**Instructions to follow**
Among the entries below, one stretch runs from the line that contains "currentRow := 0" through the line that contains "draws := draws". Repeat that stretch exactly, ends included, and only that.

**The data**
-- ==== Sys2Proof/Machine/Sink.lean ====
section
/-! DEFINITION. The sink abstraction (rules R55 to R61): what the LCD controller does with the enable pulses it sees. No
rule of the engine reads it. -/

namespace Sys2Proof.Machine

/-- Rule R55, TARGET. -/
inductive Target where
  | ddram
  | cgram
deriving DecidableEq, Repr

/-- Rule R61: how much of the sink is known, the model's own mark on it (log entry 26). -/
inductive Knowledge where
  /-- The elements are what the transfers seen so far have made of them. -/
  | known
  /-- Every element is a draw, and each pulse makes it a fresh one. -/
  | unknown
  /-- Unknown, in the first step of an init that was accepted since: this many forced function-sets are still to come. -/
  | recovering (pulses : Nat)
deriving DecidableEq, Repr

/-- Rule R55: the sink's state. -/
structure Sink where
  knowledge : Knowledge
  /-- IF: true is the 8-bit interface, false the 4-bit one. -/
  wide : Bool
  /-- HALF: the pending high nibble. -/
  half : Option Nibble
  ac : BitVec 7
  target : Target
  id : Bool
  s : Bool
  d : Bool
  c : Bool
  b : Bool
  n : Bool
  f : Bool
  /-- SHIFT, the display shift offset; log entry 14. -/
  shift : Int
  /-- 128 cells of 8 bits. -/
  ddram : Memory
  /-- 64 cells of 5 bits. -/
  cgram : Memory
deriving DecidableEq, Repr

/-- Rule R61: an unknown sink, the draw with index `k`. -/
def Sink.unknown (k : Nat) : Sink where
  knowledge := .unknown
  wide := Config.freeWide k
  half := Config.freeHalf k
  ac := Config.freeAc k
  target := if Config.freeTarget k then .cgram else .ddram
  id := Config.freeId k
  s := Config.freeS k
  d := Config.freeD k
  c := Config.freeC k
  b := Config.freeB k
  n := Config.freeN k
  f := Config.freeF k
  shift := Config.freeShift k
  ddram := Memory.unknownDdram k
  cgram := Memory.unknownCgram k

/-- The stretches of DDRAM addresses on which the address counter surely steps by one: the lines of the HD44780 family
(two of 40 addresses, or one of 80) and every visible row of the geometry. PRESUMED, unsafe; log entry 12. -/
def lineSpans (cfg : Cfg) (twoLine : Bool) : List (Nat × Nat) :=
  (if twoLine then [(0x00, 0x27), (0x40, 0x67)] else [(0x00, 0x4F)])
  ++ cfg.rowBase.map (fun base => (base, base + cfg.cols.toNat - 1))

/-- Whether a step of the counter between two addresses stays inside a stretch. -/
def insideSpan (spans : List (Nat × Nat)) (x y : Nat) : Bool :=
  spans.any (fun r => decide (r.1 ≤ x) && decide (x ≤ r.2) && decide (r.1 ≤ y) && decide (y ≤ r.2))

/-- Rule R59: the counter one step up or down. Past the end of a line or of CGRAM it is a draw (U10). -/
def Sink.stepAc (cfg : Cfg) (k : Nat) (up : Bool) (sk : Sink) : BitVec 7 :=
  let spans := match sk.target with
    | .ddram => lineSpans cfg sk.n
    | .cgram => [(0, 63)]
  let here := sk.ac.toNat
  if up then
    if insideSpan spans here (here + 1) then sk.ac + 1 else Config.freeAc k
  else
    if 0 < here && insideSpan spans here (here - 1) then sk.ac - 1 else Config.freeAc k

/-- Rule R58, clear. -/
def Sink.clear (sk : Sink) : Sink :=
  { sk with ddram := Memory.fill 128 0x20, target := .ddram, ac := 0, shift := 0, id := true }

/-- Rule R58, home. -/
def Sink.home (sk : Sink) : Sink := { sk with target := .ddram, ac := 0, shift := 0 }

/-- Rule R60: a shift changes SHIFT by one. The spec does not say which direction counts up (log entry 14). -/
def Sink.shiftStep (right : Bool) : Int := if right == Config.freeShiftRightUp then 1 else -1

/-- Rule R60: a display shift changes SHIFT by one, a cursor move changes AC by one, in a direction that the spec does not
say (log entry 20). -/
def Sink.cursorOrShift (cfg : Cfg) (k : Nat) (s r : Bool) (sk : Sink) : Sink :=
  if s then { sk with shift := sk.shift + Sink.shiftStep r }
  else { sk with ac := sk.stepAc cfg k (r == Config.freeCursorRightUp) }

/-- Rules R57, R58, R60, in the order of rule R67: an instruction byte by its highest set bit. The all-zero byte is no
instruction, and what it does is not said: the sink is then a draw (log entry 20). -/
def Sink.execByte (cfg : Cfg) (k : Nat) (b : Byte) (sk : Sink) : Sink :=
  if b.getLsbD 7 then { sk with target := .ddram, ac := b.extractLsb' 0 7 }
  else if b.getLsbD 6 then { sk with target := .cgram, ac := (b.extractLsb' 0 6).setWidth 7 }
  else if b.getLsbD 5 then { sk with wide := b.getLsbD 4, n := b.getLsbD 3, f := b.getLsbD 2, half := none }
  else if b.getLsbD 4 then sk.cursorOrShift cfg k (b.getLsbD 3) (b.getLsbD 2)
  else if b.getLsbD 3 then { sk with d := b.getLsbD 2, c := b.getLsbD 1, b := b.getLsbD 0 }
  else if b.getLsbD 2 then { sk with id := b.getLsbD 1, s := b.getLsbD 0 }
  else if b.getLsbD 1 then sk.home
  else if b.getLsbD 0 then sk.clear
  else Sink.unknown k

/-- Rule R59: a data byte is stored at AC in TARGET and AC steps by ID. With S = 1 the display also shifts (rule R99); the
spec does not say which way, so SHIFT is then a draw (log entry 15). -/
def Sink.storeByte (cfg : Cfg) (k : Nat) (b : Byte) (sk : Sink) : Sink :=
  let stored := match sk.target with
    | .ddram => { sk with ddram := sk.ddram.write sk.ac.toNat b }
    | .cgram => { sk with cgram := sk.cgram.write (sk.ac.toNat % 64) (b &&& 0x1F) }
  { stored with
    ac := sk.stepAc cfg k sk.id
    shift := if sk.s then Config.freeShift k else sk.shift }

/-- A delivered byte: an instruction with RS = 0, data with RS = 1 (rule R45). -/
def Sink.deliver (cfg : Cfg) (k : Nat) (rs : Bool) (b : Byte) (sk : Sink) : Sink :=
  if rs then sk.storeByte cfg k b else sk.execByte cfg k b

/-- Rule R56: the nibble on lines D7 to D4. -/
def topLines (cfg : Cfg) (d : Byte) : Nibble :=
  match cfg.mode with
  | .eightBit => hiNibble d
  | .fourBit => loNibble d

/-- Rule R56: the byte that a pulse delivers to an 8-bit interface. With four lines driven the low nibble is unknown. -/
def wholeByte (cfg : Cfg) (k : Nat) (d : Byte) : Byte :=
  match cfg.mode with
  | .eightBit => d
  | .fourBit => loNibble d ++ Config.freeNibble k

/-- Whether the latches ask for a read: RW = 1. Without an RW line the display's RW is tied low (rule R179). -/
def asksRead (cfg : Cfg) (l : Latches) : Bool := cfg.hasRw && decide (l.rw = some true)

/-- Rule R56: what the falling edge of one enable pulse does to a known sink. A read, which the engine never makes (rule
R44) and whose effect the spec does not give, leaves the sink unknown (log entry 18). -/
def Sink.latch (cfg : Cfg) (l : Latches) (k : Nat) (sk : Sink) : Sink :=
  if asksRead cfg l then Sink.unknown k
  else if sk.wide then sk.deliver cfg k l.rs (wholeByte cfg k l.d)
  else
    match sk.half with
    | none => { sk with half := some (topLines cfg l.d) }
    | some h => { sk with half := none }.deliver cfg k l.rs (h ++ topLines cfg l.d)

/-- Rule R57: a pulse that forces the 8-bit interface, an instruction whose lines D7 to D4 are 0b0011. -/
def isForcedPulse (cfg : Cfg) (l : Latches) : Bool :=
  !asksRead cfg l && !l.rs && decide (topLines cfg l.d = 0x3)

/-- Rules R57 and R61 and U1: the sink after the last of the three forced pulses of an init. Its interface is 8 bits wide
whatever it was, which rule R57 lets a model take as an axiom, and what no byte has set yet is still a draw. -/
def Sink.converged (cfg : Cfg) (l : Latches) (k : Nat) : Sink :=
  { Sink.unknown k with
    knowledge := .known
    wide := true
    half := none
    n := (wholeByte cfg k l.d).getLsbD 3
    f := (wholeByte cfg k l.d).getLsbD 2 }

/-- Rules R113 and R61: an init is accepted, so that the three forced pulses that follow will make an unknown sink known. -/
def Sink.expectForced (sk : Sink) : Sink :=
  match sk.knowledge with
  | .known => sk
  | .unknown => { sk with knowledge := .recovering 3 }
  | .recovering _ => { sk with knowledge := .recovering 3 }

/-- Rules R56 and R61: what the falling edge of one enable pulse does to the sink. An unknown sink stays unknown, a fresh
draw, until the forced pulses of an init have been sent (log entry 26). -/
def Sink.pulse (cfg : Cfg) (l : Latches) (k : Nat) (sk : Sink) : Sink :=
  match sk.knowledge with
  | .known => sk.latch cfg l k
  | .unknown => Sink.unknown k
  | .recovering left =>
    if isForcedPulse cfg l then
      match left with
      | 0 => Sink.unknown k
      | 1 => Sink.converged cfg l k
      | n + 2 => { Sink.unknown k with knowledge := .recovering (n + 1) }
    else Sink.unknown k

end Sys2Proof.Machine
end

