-- ==== Sys2Proof/Machine/State.lean ====
section
/-! DEFINITION. The machine's state (rule R13), its outcomes' reasons, and the state after reset (rules R32, R176). -/

namespace Sys2Proof.Machine

/-- Rules R18 to R23: the Controller State, the engine's shadow of the display. -/
structure Controller where
  initialized : Bool
  displayOn : Bool
  cursorVisible : Bool
  cursorBlink : Bool
  backlightOn : Bool
  entryIncrement : Bool
  entryShift : Bool
  currentCol : BitVec 7
  currentRow : BitVec 2
deriving DecidableEq, Repr

/-- Rule R24: INIT_STATE, numbered 0 to 4 in this order. -/
inductive InitState where
  | unpowered
  | resetSequence
  | functionSet
  | displayConfigured
  | ready
deriving DecidableEq, Repr

/-- Rules R26 and R151: STATUS. -/
inductive Status where
  | ok
  | configurationError
  | notInitializedError
  | outOfRangeError
  | invalidPatternError
deriving DecidableEq, Repr

/-- Rule R171: the moves of the host. -/
inductive Input where
  /-- Present an operation (or a transfer, log entry 6) and let it run to its end, as one step. -/
  | operate (x : Encoded)
  /-- Present an operation; the following steps emit its events one by one (rule R25). -/
  | start (x : Encoded)
  /-- Nothing presented: a busy engine emits one event, an idle one does nothing. -/
  | wait
  /-- Reset of the engine, which is construction, with the straps sampled at it (rule R176). -/
  | construct (cfg : Cfg)
  /-- The display loses its supply and is powered again, not through the engine (rules R171, R178, R191). -/
  | powerDisplay
deriving DecidableEq, Repr

/-- Rule R13, and the model's own fields `op`, `inputs` and `draws`. -/
structure State where
  /-- CFG, "fixed at construction; never mutated" (rule R13). -/
  cfg : Cfg
  ctl : Controller
  initState : InitState
  busy : Bool
  seq : Nat
  status : Status
  latches : Latches
  trace : List Event
  sink : Sink
  /-- The operation in progress, which the host port holds while BUSY = 1 (rule R13). -/
  op : Option Instr
  /-- The host's coming moves, the next one first; each step consumes one (log entry 5). -/
  inputs : List Input
  /-- The index of the next free value (log entry 3). -/
  draws : Nat
deriving DecidableEq, Repr

/-- Why the machine stops with a fault. -/
inductive Fault where
  /-- Raised by the host's move `construct` with a CFG that rule R17 does not admit: "fatal, construction fails, no
  partial object is usable" (rule R158). Safe: there is no engine afterwards. -/
  | configurationError
deriving DecidableEq, Repr

/-- Why a step has no meaning. -/
inductive Refusal where
  /-- Raised by exec's arm of an instruction that has no meaning yet. Safe: nothing can be proved of such a step. -/
  | notModelled (mnemonic : String)
  /-- Raised by a step that is presented `op` 11 to 15 (rule R66: "A model refuses a command word with such an op").
  Safe: nothing can be proved of such a step. -/
  | reservedOpcode
  /-- Raised by a step that is presented a payload shorter than the length it announces (rule R65, log entry 11). Safe:
  nothing can be proved of such a step. -/
  | shortPayload
  /-- Raised by a step that is presented a transfer word naming no transfer (rule R67: "the all-zero byte is no
  instruction"). Safe: nothing can be proved of such a step. -/
  | noTransfer
  /-- Raised by a nibble-only transfer in 8-bit mode (rule R87: "Never used in EIGHT_BIT mode"; log entry 8). Safe: the
  model stops where the spec gives no effect. -/
  | nibbleInEightBitMode
  /-- Raised by a transfer word whose byte is outside the closed inventory of the engine (rules R72 and R107; U9: "`refuse`
  on the engine side: no rule produces them"). Safe: nothing can be proved of such a step. -/
  | neverEmitted
  /-- Raised by a step that is presented something while BUSY = 1 (rule R170: "the attempt is refused"). Safe: nothing
  can be proved of such a step. -/
  | presentedWhileBusy
  /-- Raised by a step of a state whose CFG is ill-formed (rule R17: "there is no engine to step"). Safe: nothing can be
  proved of such a step. -/
  | illFormedConfig
deriving DecidableEq, Repr

/-- The three outcomes of a step of this machine. -/
abbrev Result := Host.Outcome State Fault Refusal

/-- Rule R32: the Controller State after reset. -/
def Controller.reset : Controller where
  initialized := false
  displayOn := false
  cursorVisible := false
  cursorBlink := false
  backlightOn := false
  entryIncrement := false
  entryShift := false
  currentCol := 0
  currentRow := 0

/-- Rules R32 and R177: an engine just constructed, before a sink in a given state. -/
def State.constructed (cfg : Cfg) (sink : Sink) (inputs : List Input) (draws : Nat) : State where
  cfg := cfg
  ctl := Controller.reset
  initState := .unpowered
  busy := false
  seq := 0
  status := .ok
  latches := Latches.reset cfg
  trace := constructionEvents cfg
  sink := sink
  op := none
  inputs := inputs
  draws := draws

/-- The machine right after reset: constructed with `resetCfg`, the host has presented nothing, the sink is unknown
(rule R61, U1). -/
def State.reset : State := State.constructed resetCfg (Sink.unknown 0) [] 1

end Sys2Proof.Machine
end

**Reply**
  currentRow := 0

/-- Rules R32 and R177: an engine just constructed, before a sink in a given state. -/
def State.constructed (cfg : Cfg) (sink : Sink) (inputs : List Input) (draws : Nat) : State where
  cfg := cfg
  ctl := Controller.reset
  initState := .unpowered
  busy := false
  seq := 0
  status := .ok
  latches := Latches.reset cfg
  trace := constructionEvents cfg
  sink := sink
  op := none
  inputs := inputs
  draws := draws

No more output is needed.